Comment 8 sergio.callegari 2020-06-26 08:48:32 UTC
@Mihkel Tõnnov

> you said that "quell'" alone is not an Italian word - how is it currently handled by spellcheck, if used before an Italian word? Would 2a as described above work for Italian?

In Italian there are a lot of cases where there is an "elision" between two similar sounds. For instance we have the article "lo" that loses the final o when preceeding nouns that start with a vowel. For instance, rather than writing "lo ombrello" you write "l’ombrello". Incidentally, this is the same thing that happens with "quello" and "albero" that become "quell’albero" in my previous example. In this latter case "quello" is not an article, but the rule is the same.

To the best of my understanding these cases are treated by considering the two words that come to be pronounced as a single one because of the elision as a single word for spell checking.

Hence in the spell checking dictionary you have "lo" "ombrello" but also "l’ombrello", "quello", "albero", but also "quell'albero". I do not know the details, but I think that this is handled efficiently in the spell checker by combining a base dictionary with an affix file setting some rules to extend the base dictionary. In any case, this saves you from having to introduce the elided forms like "quell" in the dictionary, since these are not correct words by themselves.

This is why I think that it would be incorrect to consider the "’" as a word separator, at least in Italian and why I think that 2a would not be OK.

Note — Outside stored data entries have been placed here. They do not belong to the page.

-- ==== Sys2Proof/Tests/Slice0.lean ====
section
/-! SUPPORT. Small tests of the model, with results taken from the spec or worked out by hand from it, and for each statement of
Certificates/Slice0/Obligations.lean that has hypotheses a witness that meets them. -/

namespace Sys2Proof.Tests

open Sys2Proof Sys2Proof.Machine

set_option maxRecDepth 100000

/-! ### A small state: one context, one team of one slice, one page of code -/

/-- The slice's word is `w`, and the slice is the one the next instruction acts on. -/
def at32 (w : Nat) : State := { State.reset.withFetchWord 32 w with cur := { team := 0, ks := [0] } }

/-- The same with the word 0. -/
def placed : State := at32 0

/-- `placed` with its slice's registers as `f` makes them. -/
def withR (f : Regs → Regs) : State := placed.modSlice 0 0 fun v => { v with regs := f v.regs }

/-- The registers of slice 0 after an outcome. -/
def regsOf (o : Host.Outcome State Fault Refusal) : Regs :=
  match o with
  | .next u => (u.slice 0 0).regs
  | .fault _ | .refused _ => Regs.blank

/-- The state after an outcome. -/
def after (o : Host.Outcome State Fault Refusal) : State :=
  match o with
  | .next u => u
  | .fault _ | .refused _ => State.reset

/-- Scalar registers 1 and 2 set. -/
def ss (x y : W64) : State := withR fun r => (r.setS 1 x).setS 2 y

/-- Vector registers 1 and 2 set in every lane, register 3 in every lane too, under MODE `m`. -/
def vv (m : BitVec 16) (x y z : W32) : State := withR fun r =>
  let q := (List.range 4).foldl (fun q l => ((q.setV 1 l x).setV 2 l y).setV 3 l z) r
  q.setMode m

/-! ### Ill-formed terms: one for each check of WellFormed -/

theorem test_wf_sreg : (Instr.sadd 64 0 0).wellFormed = false ∧ (Instr.sadd 63 63 63).wellFormed = true := by decide
theorem test_wf_vreg : (Instr.vadd 0 128 0).wellFormed = false ∧ (Instr.vadd 127 127 127).wellFormed = true := by decide
theorem test_wf_preg : (Instr.pand 0 0 8).wellFormed = false ∧ (Instr.pand 7 7 7).wellFormed = true := by decide
theorem test_wf_inField : (Instr.vrdl 1 2 4).wellFormed = false ∧ (Instr.trap 1024).wellFormed = false ∧ (Instr.vbcast 1 2 31).wellFormed = true := by decide
theorem test_wf_srdListed : (Instr.srd 1 0x011).wellFormed = false ∧ (Instr.srd 1 0x010).wellFormed = true := by decide
theorem test_wf_csrListed : (Instr.csrr 1 0x003).wellFormed = false ∧ (Instr.csrr 1 0x015).wellFormed = true := by decide
theorem test_wf_specListed : (Instr.specrd 1 4).wellFormed = false ∧ (Instr.specrd 1 3).wellFormed = true := by decide
theorem test_wf_pcrListed : (Instr.pcrd 1 0x150).wellFormed = false ∧ (Instr.pcrd 1 0x2FF).wellFormed = true := by decide
theorem test_wf_logListed : (Instr.logrd 1 2).wellFormed = false ∧ (Instr.logrd 1 1).wellFormed = true := by decide
theorem test_wf_barListed : (Instr.bar 257).wellFormed = false ∧ (Instr.bar 256).wellFormed = true := by decide
theorem test_wf_reduces : (Instr.red .cas 1 2 3 false).wellFormed = false ∧ (Instr.redt .exch 1 2 3 false).wellFormed = false ∧
    (Instr.red .fadd 1 2 3 false).wellFormed = true := by decide
theorem test_wf_copy : (Instr.copy .none 1 2 3).wellFormed = false ∧ (Instr.copy .gate 1 2 3).wellFormed = true := by decide

/-! ### Decoding: a word of each row of the opcode table, from the spec's field tables (R26 to R66) -/

theorem test_decode_scalar :
  decode 0x02294980 = .ok (.sadd 5 10 19) ∧ decode 0x02294981 = .ok (.ssub 5 10 19) ∧ decode 0x02294982 = .ok (.smul 5 10 19) ∧
  decode 0x02294983 = .ok (.smulh 5 10 19) ∧ decode 0x02294984 = .ok (.smulhN 5 10 19) ∧ decode 0x02294985 = .ok (.sdiv 5 10 19) ∧
  decode 0x02294986 = .ok (.sdivN 5 10 19) ∧ decode 0x02294987 = .ok (.srem 5 10 19) ∧ decode 0x02294988 = .ok (.sremN 5 10 19) ∧
  decode 0x02294989 = .ok (.sand 5 10 19) ∧ decode 0x0229498A = .ok (.sor 5 10 19) ∧ decode 0x0229498B = .ok (.sxor 5 10 19) ∧
  decode 0x0229498C = .ok (.sshl 5 10 19) ∧ decode 0x0229498D = .ok (.sshr 5 10 19) ∧ decode 0x0229498E = .ok (.ssra 5 10 19) ∧
  decode 0x0229498F = .ok (.smin 5 10 19) ∧ decode 0x02294990 = .ok (.sminN 5 10 19) ∧ decode 0x02294991 = .ok (.smax 5 10 19) ∧
  decode 0x02294992 = .ok (.smaxN 5 10 19) ∧ decode 0x02294993 = .ok (.sslt 5 10 19) ∧ decode 0x02294994 = .ok (.ssltn 5 10 19) ∧
  decode 0x02294995 = .ok (.ssel 5 10 19) ∧ decode 0x04295FFE = .ok (.saddi 5 10 0x1ffe) ∧ decode 0x06295FFE = .ok (.sandi 5 10 0x1ffe) ∧
  decode 0x08295FFE = .ok (.sori 5 10 0x1ffe) ∧ decode 0x0A295FFE = .ok (.sxori 5 10 0x1ffe) ∧ decode 0x0C29403E = .ok (.sshli 5 10 0x3e) ∧
  decode 0x0E2FFFFE = .ok (.slui 5 0x7fffe) := by decide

To me, the simplest thing to do would be keeping the word separator exactly as it is. Then before passing a word to the spell checker, if you have a word where different characters belong to different languages, pretend that the language for the whole word is "none", rather than pretending it is the language of the first character.
Comment 9 Mihail Balabanov 2021-04-10 19:31:22 UTC
Marking the multi-language words as ‘do not check’ would eliminate any false positives but also conceal typos when they do exist.

In Bulgarian, we use a hyphen when adding a plural and/or definiteness suffix to a foreign word or abbreviation in a different alphabet – like ‘DVD-то’ (the DVD), ‘Oscar-ите’ (the Oscars). Like in the languages mentioned above, the suffixes are not correct words by themselves. Considering that Estonian uses the apostrophe for such suffixes, Italian has apostrophe-separated prefixes, and other languages may have other separators, it makes sense to have a generalized mechanism to configure the allowed affixes for foreign words – together with any separators – per language. For example:

aff file:
FOREIGNWORDSFXSEP '-' # Would be ’ for Estonian

dic file:
ите/S # valid only immediately after a word in a different language and separated by ‘-’
Comment 10 sergio.callegari 2021-04-10 21:32:12 UTC
@Mihail Balabanov, can you please expand a little?

It is unclear to me how the proposed change about not spellchecking mixed language words could conceal typos that are now caught, or do you mean that there is a need to add an additional mechanism so that also multi-language words can get spellchecked to catch typos that cannot be caught now?

I have a feeling that the mechanism that you propose requires a big overhaul of all the spellchecking mechanism and entail a lot of corner cases. For instance, consider the Italian "sull'International Conference". You would need a mechanism to say: "quell" can be considered a valid Italian word only if it is followed by a "’" followed by a non Italian word whose initial sound is vowel-like. Seems a bit impractical to me.

Possibly, what you need is to differentiate just by language: when you have a multi-language token if one piece is in Italian, I think that it really should not undergo spellchecking that would lead to wrong results in 99% of the cases anyway. Furthermore, an author would already put some greater care on it due to its particular form. Maybe if you have a multi-language token where one piece is in Bulgarian there should be another approach or the current one is already OK.

As a side note, given the ongoing discussion I wonder if the issue could be marked as confirmed.